Unraveling the Key to Suppressing Protein Misfolding in Neurodegenerative Diseases

Proteins known as oligomeric chaperones help suppress the formation of misshaped proteins that cause a variety of degenerative and neurodegenerative diseases, such as Alzheimer's, Huntington's, and Parkinson's. In a new study, UT Southwestern Medical Center researchers identified a key feature necessary for one of these oligomeric chaperones, known as DNAJB8, to assemble from disparate parts and showed that the parts alone can reshape misfolded proteins. The findings, published in Structure, could lead to better ways to diagnose and treat these conditions.

Now that we know more about how these oligomeric chaperones work, we could potentially tailor them to be more specific for disease proteins so they'll work even better."

Lukasz Joachimiak, Ph.D., Study Leader, Associate Professor in the Center for Alzheimer's and Neurodegenerative Diseases and of Biochemistry at UT Southwestern

Dr. Joachimiak, an Effie Marie Cain Scholar in Medical Research, is an Investigator in UTSW's Peter O'Donnell Jr. Brain Institute.

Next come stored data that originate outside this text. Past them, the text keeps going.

-- ==== Sys2Proof/Machine/State.lean ====
section
/-!
DEFINITION. The state of the module: four channels, the host-port die and the queue of waiting commands.

Registers stand in one sparse table per die (see Machine/RegTable.lean): an unlisted register holds its reset value.
Memory is a sparse table of bytes: an unlisted byte reads 0 (DESIGN CHOICE, notes/assumptions/1.md).  The structures
below hold what the manual gives the blocks beside their registers.
-/
namespace Sys2Proof.Machine

/-! ### Event records (R541) -/

/-- An event record: Table 21-1.  `detail` holds record bytes [31:16] as one little-endian number. -/
structure EvRec where
  time : Nat
  block : Nat
  code : Nat
  sev : Nat
  chan : Nat
  detail : Nat
  /-- The HCLK cycle of the log's die in which it was raised; no part of the record (R542). -/
  cyc : Nat
  deriving DecidableEq, Repr

/-! ### Engine queues (R61 to R92) -/

/-- Table 3-2. -/
inductive QState where
  | idle | running | draining | halted
  deriving DecidableEq, Repr

/-- An entry of a queue's ring.  The command's bytes lie in the ring's memory (R62). -/
structure Ent where
  /-- The entry's place in the order of appends since reset. -/
  seq : Nat
  slot : Nat
  /-- Slots occupied: 1, or 4 for a 256-byte command. -/
  n : Nat
  /-- The timetable launch that appended it, for a LESSON_CALL of a launch. -/
  launch : Option Nat
  started : Bool
  consumed : Bool
  deriving DecidableEq, Repr

/-- A running lesson segment (R76). -/
structure Seg where
  /-- `seq` and ring slot of its LESSON_CALL. -/
  ent : Nat
  slot : Nat
  addr : Nat
  count : Nat
  /-- Fields of the LESSON_CALL: stage slot, phase, micro-batch, version, token window base and bias. -/
  ss : Nat
  phase : Nat
  mb : Nat
  ver : Nat
  twin : Nat
  tbias : Nat
  bases : List Nat
  launch : Option Nat
  callSigs : List (Nat × Nat)
  callEvt : Bool
  callTag : Nat
  /-- The next slot of the segment to evaluate. -/
  pos : Nat
  ret : Bool
  deriving DecidableEq, Repr

/-- A started command is running, done (its signals wait for earlier commands, R71) or failed (R82). -/
inductive RunSt where
  | running | done | failed
  deriving DecidableEq, Repr

/-- A started command of a queue. -/
structure Started where
  seq : Nat
  raw : List Byte
  slot : Nat
  inSeg : Bool
  /-- `seq` of its ring entry, when it is not in a segment. -/
  ent : Nat
  sigs : List (Nat × Nat)
  /-- Its signals go to the token log of a retake region (R144). -/
  logged : Bool
  st : RunSt
  /-- The earliest tick at which it may complete, where the manual states a duration. -/
  ready : Nat
  /-- Events still outstanding: responses, rows, blocks. -/
  out : Nat
  /-- Progress of a command that works in parts. -/
  pos : Nat
  /-- It runs again after a failure (R82). -/
  redone : Bool := false
  deriving DecidableEq, Repr

/-- Membership of a queue in an open retake region: the region, the replay pointer (an entry's `seq` in the ring, or a
slot of the segment) and the engine's own mark (R137, R172). -/
structure RtkMark where
  region : Nat
  inSeg : Bool
  replay : Nat
  mark : Nat
  deriving DecidableEq, Repr

/-- The state of a queue beside its registers. -/
structure Queue where
  st : QState := .idle
  ents : List Ent := []
  nseq : Nat := 0
  tail : Nat := 0
  seg : Option Seg := none
  started : List Started := []
  sseq : Nat := 0
  /-- A HALT waits for started commands to complete. -/
  halting : Bool := false
  fenced : Bool := false
  /-- The head's wait on tokens: identity of the head, unsatisfied counter, tick since which it waits (R73), its waits. -/
  wait : Option (Nat × Nat × Nat × List (Nat × Nat)) := none
  rtk : Option RtkMark := none
  arrived : Bool := false
  deriving DecidableEq, Repr

/-- A producer's command that found too few free slots (R63): queue, bytes and, for a LESSON_CALL, its launch. -/
structure Waiting where
  q : Nat
  raw : List Byte
  launch : Option Nat
  /-- The core that waits in CMD.PUSH, or none. -/
  core : Option Nat
  /-- The HQ_FORWARD of the host queue that waits (R432), or none. -/
  fwd : Option Nat
  deriving DecidableEq, Repr

/-! ### The fabric (R346 to R377) -/

/-- A packet header with its data (Table 13-6). -/
structure Pkt where
  ptype : Nat
  hops : Nat
  dirs : Nat
  err : Nat
  dst : Nat
  src : Nat
  tid : Nat
  len : Nat
  aux : Nat
  addr : Nat
  aux2 : Nat
  data : List Byte
  deriving DecidableEq, Repr

/-- A virtual channel's receive buffer: the packet being assembled and the whole packets, oldest first, each with the
flit places it takes (R351). -/
structure VcRx where
  asm : List Byte := []
  asmFlits : Nat := 0
  pkts : List (List Byte × Nat) := []
  deriving DecidableEq, Repr

/-- A packet waiting to leave by a port: its bytes, the flits already sent, and the input port and virtual channel whose
places it holds when it is forwarded. -/
structure TxEnt where
  bytes : List Byte
  sent : Nat
  src : Option (Nat × Nat)
  deriving DecidableEq, Repr

/-- Link-control messages that a port has sent.  The manual gives their content but no layout within the flit, except
CAP's. -/
inductive Ctl where
  | nak (lseq : Nat)
  | laneSwap (lane spare : Nat)
  | cap (bytes : List Byte)
  | retrain
  deriving DecidableEq, Repr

All proteins are produced in the body in a linear chain, made of amino acid building blocks sequentially strung together. But to perform their diverse roles in the body, these chains need to fold into precise shapes. While some chaperones sculpt proteins into these folded conformations at the ribosomes, which are the cells' protein production factories, others like DNAJB8 scour cells for misfolded proteins and either correct their conformation or send them elsewhere in cells for further processing. By steering misfolded proteins back into the correct conformation, DNAJB8 and some other oligomeric chaperones prevent misfolded proteins from intertwining and forming clumps that cause many degenerative and neurodegenerative diseases. They become key gatekeepers to prevent the diseases from starting.

Scientists have long known that DNAJB8 can exist both as individual units, called monomers, or as an assembly of monomers known as an oligomer. Previous studies showed that mutating these proteins in various ways prevented assembly into oligomers and stopped their ability to correct misfolded proteins. However, the exact part of DNAJB8 that's necessary for assembly into oligomers was unknown, and the role of its monomers was unclear.

"We needed to decouple the ability of this chaperone to assemble from its ability to prevent misfolding of proteins," Dr. Joachimiak explained.

To do this, the researchers mutated individual amino acids that make up DNAJB8. They found that swapping a single amino acid known as phenylalanine 151 to a different amino acid prevented DNAJB8 from forming oligomers both in a test tube and in cells.

Using this altered form of DNAJB8 that stayed in monomeric form, Dr. Joachimiak and his colleagues showed that these monomers readily bound to and reshaped misfolded tau protein – a causative agent in Alzheimer's disease – but did not affect correctly folded tau. The same was true for misfolded Htt, the protein involved in Huntington's disease. These findings suggest that the monomers, rather than the oligomers, are the active component in correcting misfolded proteins.

One theory is that the oligomer serves as a storage depot for monomers, which do the real work of suppressing protein misfolding. It's an idea that the Joachimiak Lab will test in future studies. Dr. Joachimiak and his colleagues also plan to test whether further altering these monomers could make them useful for diagnosing diseases marked by protein misfolding or more effective in correcting misfolding in specific proteins for use as possible therapies.

Other UTSW researchers who contributed to this study include first author Bryan D. Ryder, Ph.D., former graduate student researcher in the Joachimiak Lab; Marc I. Diamond, M.D., Director of the Center for Alzheimer's and Neurodegenerative Diseases and Professor of Neurology and Neuroscience; Ayde Mendoza-Oliva, Ph.D., Instructor in the Center for Alzheimer's and Neurodegenerative Diseases and of Biochemistry; and Joachimiak Lab members Pawel M. Wydorski, M.S., graduate student researcher, Paulina Macierzynska, M.S., graduate student assistant, and Nabil Morgan, Research Technician.

This study was funded in part by National Institutes of Health (NIH) grants (RF1AG065407 and RF1AG078888) with work performed at the Electron Microscopy Core Facility at UTSW, which is also supported by NIH grants (1S10OD021685-01A1 and 1S10OD020103-01).

Dr. Diamond holds the Effie Marie Cain Distinguished University Chair in Alzheimer's Research.